Alan Sonfist (born 1946 in the Bronx, New York City) is deeply committed to the confluence of art, ecology and urban space. His seminal work, Time Landscape (1965–present), is a living monument in Lower Manhattan, New York City, where Sonfist and a community of collaborators have recreated a pre-colonial forest using indigenous plant species. Time Landscape was conceived as a public memorial to the natural history of the city. It offers a rare glimpse into Manhattan’s ecological past and invites viewers to reflect on the ongoing relationship between urban development and the environment.

Manhattan Trytich is a set of lithographic prints by Alan Sonfist closely connected to Time Landscape.

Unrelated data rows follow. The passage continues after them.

-- ==== Sys2Proof/Tests/Slice0.lean ====
section
/-! SUPPORT. Tests/Slice0.lean: an ill-formed term for each check of WellFormed; for every statement of the obligations, states and operands
that meet the hypotheses of each of its clauses; and small one-step tests whose results are worked out from the spec. -/
namespace Sys2Proof.Tests
open Sys2Proof.Machine
set_option Elab.async false

/-! ### WellFormed refuses -/

theorem test_wf_host : Instr.wellFormed (.perstNAssert 4) = false ∧ Instr.wellFormed (.qpDeleteDrained 0 16) = false ∧
    Instr.wellFormed (.partitionReady 4 true) = false ∧ Instr.wellFormed (.mbSend 1 64 8) = false ∧
    Instr.wellFormed (.mbDataWrite 1 0 256 [0]) = false ∧ Instr.wellFormed (.registerWrite 0 0x100000 8 0) = false ∧
    Instr.wellFormed (.submissionFetch 0 0 [0]) = false ∧ Instr.wellFormed (.hostLinkUp 0 7 16 true false) = false ∧
    Instr.wellFormed (.hostLinkUp 0 6 17 true false) = false ∧ Instr.wellFormed (.orderModuleReset 256 0 true) = false := by decide

theorem test_wf_tiles : Instr.wellFormed (.spinnerWindowExpiry 1056 0) = false ∧ Instr.wellFormed (.spinnerWindowExpiry 0 4) = false ∧
    Instr.wellFormed (.arrayStartStagger 66 8) = false ∧ Instr.wellFormed (.spareTakesPosition 1056 0 [] false) = false ∧
    Instr.wellFormed (.droopDetect 66 40 32) = false ∧ Instr.wellFormed (.bankSpareCopyDone 256 0 0) = false ∧
    Instr.wellFormed (.bankSpareCopyDone 0 2 0) = false ∧ Instr.wellFormed (.bankSpareCopyDone 0 0 256) = false ∧
    Instr.wellFormed (.reserve 16 0) = false ∧ Instr.wellFormed (.reserve 0 4096) = false ∧
    Instr.wellFormed (.serdenPowerGate 8) = false := by decide

theorem test_wf_jobs : Instr.wellFormed (.runEnd 0 (2 ^ 32)) = false ∧ Instr.wellFormed (.segmentUpdateDone 0 0 4096 none) = false ∧
    Instr.wellFormed (.frameAcquired 0 0 0 false 256) = false ∧ Instr.wellFormed (.permuteRoundEnd 0 0 65536) = false ∧
    Instr.wellFormed (.thermalSensorUpdate [0] 0) = false ∧ Instr.wellFormed (.wakeStepTimeout 256) = false ∧
    Instr.wellFormed (.feedApplied 3 0 0) = false ∧ Instr.wellFormed (.feedApplied 0 0 8) = false := by decide

theorem test_wf_links : Instr.wellFormed (.count 36 0 0 []) = false ∧ Instr.wellFormed (.identityFlit 0 4096 0 0 false false 0) = false ∧
    Instr.wellFormed (.linkTrainStageDone 0 3) = false ∧ Instr.wellFormed (.linkSaturationTimeout 0 5) = false ∧
    Instr.wellFormed (.resolve 0 64 0) = false ∧ Instr.wellFormed (.dmtCnp 0 0 5 0) = false ∧
    Instr.wellFormed (.dmtCnp 0 0 0 (2 ^ 24)) = false ∧ Instr.wellFormed (.flitReceive 0 [0]) = false ∧
    Instr.wellFormed (.setEndpointId 5 8) = false ∧ Instr.wellFormed (.programKeySlot 0 4 0) = false ∧
    Instr.wellFormed (.i3cDynamicAddress 128) = false := by decide

/-! ### A small machine -/

/-- A blueprint with two partitions, a host port and half of the stacks each. -/
def bp : Blueprint :=
  { securityVersion := 1, buildId := 7, keySlot := 0, records := 0, skipped := 0, debugOpen := false,
    parts := [⟨0x3, 0, 30, 0x1, 0xFFFF, 0, 0x3⟩, ⟨0xC, 0, 30, 0x2, 0xFFFF0000, 0, 0xC⟩],
    masters := [⟨0x01, 0, 0xF, false, true, true, true, true, true, true, true⟩, ⟨0x10, 1, 0x1, true, true, true, true, true, true, true, true⟩],
    bindings := [⟨0, 0x10, 0x20, true, true, 0⟩, ⟨1, 0x20, 0x10, false, true, 0⟩],
    clocks := {}, power := {},
    topo := { podMembers := 2, topology := 0, forwardEnable := false, seat := 5, udpPort := 4791, ipMode := 0, ipv4 := 0, ipv6High := 0,
              ipv6Low := 0, links := List.replicate 36 ⟨1, 0, 1, 0, 0, true⟩ },
    regions := [], pools := [⟨16, 12, true, 0, 0, 0, 0, 0, 0, 0, 0, 0⟩], faults := {}, training := [{}, {}], timeouts := {}, vendor := [], image := [] }

/-- The module with firmware running, its blueprint locked and both partitions ready. -/
def up : State :=
  { State.reset with
    boot := { Boot.reset with secRunning := true, romDone := true, stage := 3, bpState := 1, shadow := some bp, ready := 3 },
    wake := { Wake.reset with phase := .running, rails := 0x1FF, pwrEn := true, pgood := true, bootOsc := true, pllLocked := true, gatesOpen := true,
                              linksIdle := false },
    ports := State.reset.ports.map fun p => { p with perst := false, inReset := false, linkUp := true },
    parts := State.reset.parts.map fun p => { p with state := 2 }, mail := mailboxes bp.bindings }

/-- Pick a clock record. -/
def withClocks (c : ClockCfg) (s : State) : State := { s with boot := { s.boot with shadow := some { bp with clocks := c } } }

/-! ### Power-up and boot -/

theorem witness_WakeSequence : (State.reset.wake.phase = .standby ∧ State.reset.wake.thermtripN = false ∧ State.reset.wake.pwrEn = false) ∧
    (∃ s : State, s.wake.phase = .safeHold ∧ s.wake.thermtripN = false ∧ s.wake.pwrEn = true ∧ s.wake.wakePending = true) ∧
    (∃ s : State, s.wake.phase = .waking 1 4 ∧ ∀ v ∈ s.wake.feeds, 40000 ≤ v ∧ v ≤ 60000) ∧ (∃ s : State, s.wake.phase = .waking 7 1 ∧ s.wake.rails.testBit 8 = true) ∧
    (∃ s : State, s.wake.phase = .waking 5 1 ∧ s.wake.rails.testBit 2 = false) ∧
    (∃ s : State, s.clk.qualA = true ∧ s.clk.qualB = true ∧ s.clk.first = some .refB) ∧ (∃ s : State, s.clk.qualA = false ∧ s.clk.qualB = true) :=
  ⟨by decide, ⟨{ up with wake := { Wake.reset with phase := .safeHold, pwrEn := true, wakePending := true } }, by decide⟩,
   ⟨{ up with wake := { Wake.reset with phase := .waking 1 4, feeds := [40000, 60000, 54000] } }, by decide⟩,
   ⟨{ up with wake := { Wake.reset with phase := .waking 7 1, rails := 0x100 } }, by decide⟩,
   ⟨{ up with wake := { Wake.reset with phase := .waking 5 1, rails := 0x3 } }, by decide⟩,
   ⟨{ up with clk := { Clk.reset with qualA := true, qualB := true, first := some .refB } }, by decide⟩,
   ⟨{ up with clk := { Clk.reset with qualB := true } }, by decide⟩⟩

theorem witness_PowerDownAbortAndWarmReset : (up.wake.phase = .running ∧ up.wake.pwrEn = true ∧ up.wake.pgood = true ∧ 37999 < 38000) ∧
    (∃ s : State, s.wake.pwrEn = true ∧ s.wake.phase = .retryWait 4) ∧ (∃ s : State, s.wake.pwrEn = true ∧ s.wake.phase = .waking 9 1) ∧
    (∃ s : State, s.wake.thermtripN = true ∧ s.wake.pwrEn = false ∧ s.wake.phase = .standby) ∧ (∃ (s : State) (r : _), s.orders.resetPending = some r) :=
  ⟨by decide, ⟨{ up with wake := { Wake.reset with pwrEn := true, phase := .retryWait 4 } }, by decide⟩, ⟨{ up with wake := { Wake.reset with pwrEn := true, phase := .waking 9 1 } }, by decide⟩,
   ⟨{ up with wake := { Wake.reset with thermtripN := true } }, by decide⟩, ⟨{ up with orders := { Orders.reset with resetPending := some { winner := 1, superseded := [] } } }, _, rfl⟩⟩

theorem witness_SuppliesCellAndRetention : (State.reset.aon.selector.switching = false ∧ State.reset.aon.selector.onCell = false) ∧
    (∃ s : State, s.aon.selector.onCell = true ∧ s.aon.selector.switching = false ∧ s.aon.selector.qualifying = true ∧
      ∀ v ∈ s.wake.feeds, 39000 ≤ v) ∧
    (∃ s : State, s.aon.selector.switching = true ∧ s.aon.selector.onCell = false ∧ s.aon.cell = .failed ∧ ∃ v ∈ s.wake.feeds, v < 37000) ∧
    (∃ s : State, s.aon.selector.switching = true ∧ s.aon.selector.onCell = true ∧ ∀ v ∈ s.wake.feeds, 37000 ≤ v) ∧
    (∃ s : State, s.wake.feeds = [0, 0, 0]) ∧ (up.aon.cell ≠ .low ∧ up.boot.stage = 3) :=
  ⟨by decide, ⟨{ up with aon := { Aon.reset with selector := ⟨true, false, true, false⟩ }, wake := { Wake.reset with feeds := [39000, 40000, 54000] } }, by decide⟩,
   ⟨{ up with aon := { Aon.reset with selector := ⟨false, true, false, false⟩, cell := .failed }, wake := { Wake.reset with feeds := [36999, 54000, 54000] } },
    by decide⟩,
   ⟨{ up with aon := { Aon.reset with selector := ⟨true, true, false, false⟩ }, wake := { Wake.reset with feeds := [37000, 54000, 54000] } }, by decide⟩, ⟨{ up with wake := { Wake.reset with feeds := [0, 0, 0] } }, rfl⟩, by decide⟩

/-- A machine whose security core has just been released, with a flash that holds no firmware. -/
def released : State := { State.reset with boot := { Boot.reset with secRunning := true } }

theorem witness_BootAndStartUp : (released.boot.secRunning = true ∧ released.boot.romDone = false ∧ released.aon.canary = 0x5A3CC3A5) ∧
    (∃ s : State, s.boot.romDone = true ∧ s.boot.stage = 0 ∧ s.boot.shadow = some bp) ∧
    (∃ s : State, s.boot.stage = 2 ∧ present 1 s = true ∧ (partOf 1 s).state = 1 ∧ 1 < s.parts.length) :=
  ⟨by decide, ⟨{ up with boot := { up.boot with stage := 0 } }, by decide⟩,
   ⟨{ up with boot := { up.boot with stage := 2 }, parts := State.reset.parts }, by decide⟩⟩

theorem witness_TapInstructions : (∃ s : State, s.boot.stage = 4) ∧ State.reset.boot.stage ≠ 4 :=
  ⟨⟨{ up with boot := { up.boot with stage := 4 } }, rfl⟩, by decide⟩

/-! ### Clocks -/

theorem witness_OperatingPoints : (5 ≤ 5 ∧ (clocksCfg up).maxOp ≤ 0 ∧ up.clk.fastestAllowed ≤ 0 ∧ 5 ≤ up.clk.slowestAllowed ∧ up.clk.opPhase = .idle ∧
      up.clk.gated = false ∧ up.clk.source ≠ .clockLoss ∧ 4 < up.clk.opCurrent ∧ up.clk.opVoltHigh = false) ∧
    (∃ s : State, s.clk.opPhase = .ramp true ∧ s.clk.opPhase ≠ .idle) ∧ (∃ s : State, s.clk.opPhase = .ramp false ∧ s.clk.opTarget = s.clk.opCurrent) ∧
    (∃ s : State, s.clk.opPhase = .settle ∧ s.clk.opTarget + 1 = s.clk.opCurrent) ∧ (∃ s : State, s.clk.opCurrent < 5 ∧ s.clk.opPhase = .idle) ∧
    (0 < (clocksCfg (withClocks { maxOp := 1 } up)).maxOp) :=
  ⟨by decide, ⟨{ up with clk := { Clk.reset with opPhase := .ramp true } }, by decide⟩, ⟨{ up with clk := { Clk.reset with opPhase := .ramp false } }, by decide⟩,
   ⟨{ up with clk := { Clk.reset with opPhase := .settle, opTarget := 4 } }, by decide⟩, ⟨{ up with clk := { Clk.reset with opCurrent := 0 } }, by decide⟩, by decide⟩

theorem witness_References : (up.wake.pllLocked = true ∧ up.clk.source = .onRefA ∧ up.clk.qualB = false ∧ up.wake.bootOsc = true) ∧
    (∃ s : State, s.clk.source = .onRefA ∧ s.clk.goodA = 9 ∧ s.clk.losA = false) ∧
    ((clocksCfg up).refbPresent = true) ∧ (∃ s : State, refbFitted s = true ∧ s.clk.qualB = true ∧ s.clk.goodB = 10 ∧ s.clk.losB = false) ∧
    (∃ s : State, s.clk.source = .onRefB ∧ s.clk.qualA = true ∧ s.clk.dwell = true) ∧ (∃ s : State, s.clk.source = .toRefB ∧ s.clk.qualB = true ∧ s.clk.fromLoss = false) ∧
    (∃ s : State, s.clk.source = .toRefA ∧ s.clk.qualA = true ∧ s.clk.fromLoss = false) :=
  ⟨by decide, ⟨{ up with clk := { Clk.reset with goodA := 9 } }, by decide⟩, by decide, ⟨{ up with clk := { Clk.reset with qualB := true, goodB := 10 } }, by decide⟩,
   ⟨{ up with clk := { Clk.reset with source := .onRefB, qualA := true, dwell := true } }, by decide⟩, ⟨{ up with clk := { Clk.reset with source := .toRefB, qualB := true } }, by decide⟩,
   ⟨{ up with clk := { Clk.reset with source := .toRefA, qualA := true } }, by decide⟩⟩

/-! ### Host ports and orders -/

/-- A host control message on channel 0. -/
def message (type : Nat) (body : List W64) : State :=
  let bs := leBytes 2 type ++ leBytes 2 9 ++ leBytes 4 0 ++ ofWords body
  { up with mail := upd up.mail 0 fun m => { m with full := true, length := bs.length, data := bs ++ List.replicate (256 - bs.length) 0 } }

theorem witness_Mailboxes : (0 < up.mail.length ∧ isSender (chan 0 up) 0x10 = true ∧ (chan 0 up).full = false ∧ 256 ≤ 256) ∧
    ((chan 0 (message 0x30 [0])).full = true ∧ isSender (chan 0 (message 0x30 [0])) 0x10 = true) ∧ (256 < 257) ∧
    ([(0 : Byte), 0, 0, 0].length ∈ [4, 8, 16, 32, 64] ∧ 252 % 4 = 0 ∧ 252 + 4 ≤ 256 ∧ (chan 0 up).data.length = 256) ∧
    (isReceiver (chan 0 up) 0x20 = true ∧ isReceiver (chan 0 up) 0x10 = false ∧ up.replies = []) :=
  ⟨by decide, by decide, by decide, ⟨by decide, by decide, by decide, List.length_replicate⟩, by decide⟩

/-- The body of a QP_CREATE for queue pair 15 with its smallest and largest sizes. -/
def createBody : List W64 := [0x1000, 0x2000, pack [(16, 16, 8), (12, 12, 4), (4, 8, 4), (15, 0, 4)]]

The set of three prints offers a panoramic bird’s-eye view of Manhattan. Along the waterfronts and on the white areas of the superb quality acid-free printing paper, Sonfist places intricate illustrations of indigenous plants, visually reconnecting the well-known Manhattan geography with its original flora. Rather than a conventional street map, the work focuses on Manhattan’s parks, with only a limited number of street names indicated – an invitation to the viewer to consider the interaction between urban life and the natural world that once existed in this location. Before becoming a city, Manhattan was a forested island inhabited by the Lenape people and called Mannahatta. The Lenape are an Indigenous people whose ancestral homeland includes present-day New York, New Jersey, and parts of Pennsylvania and Delaware. They are a Native American or American Indian nation of the United States.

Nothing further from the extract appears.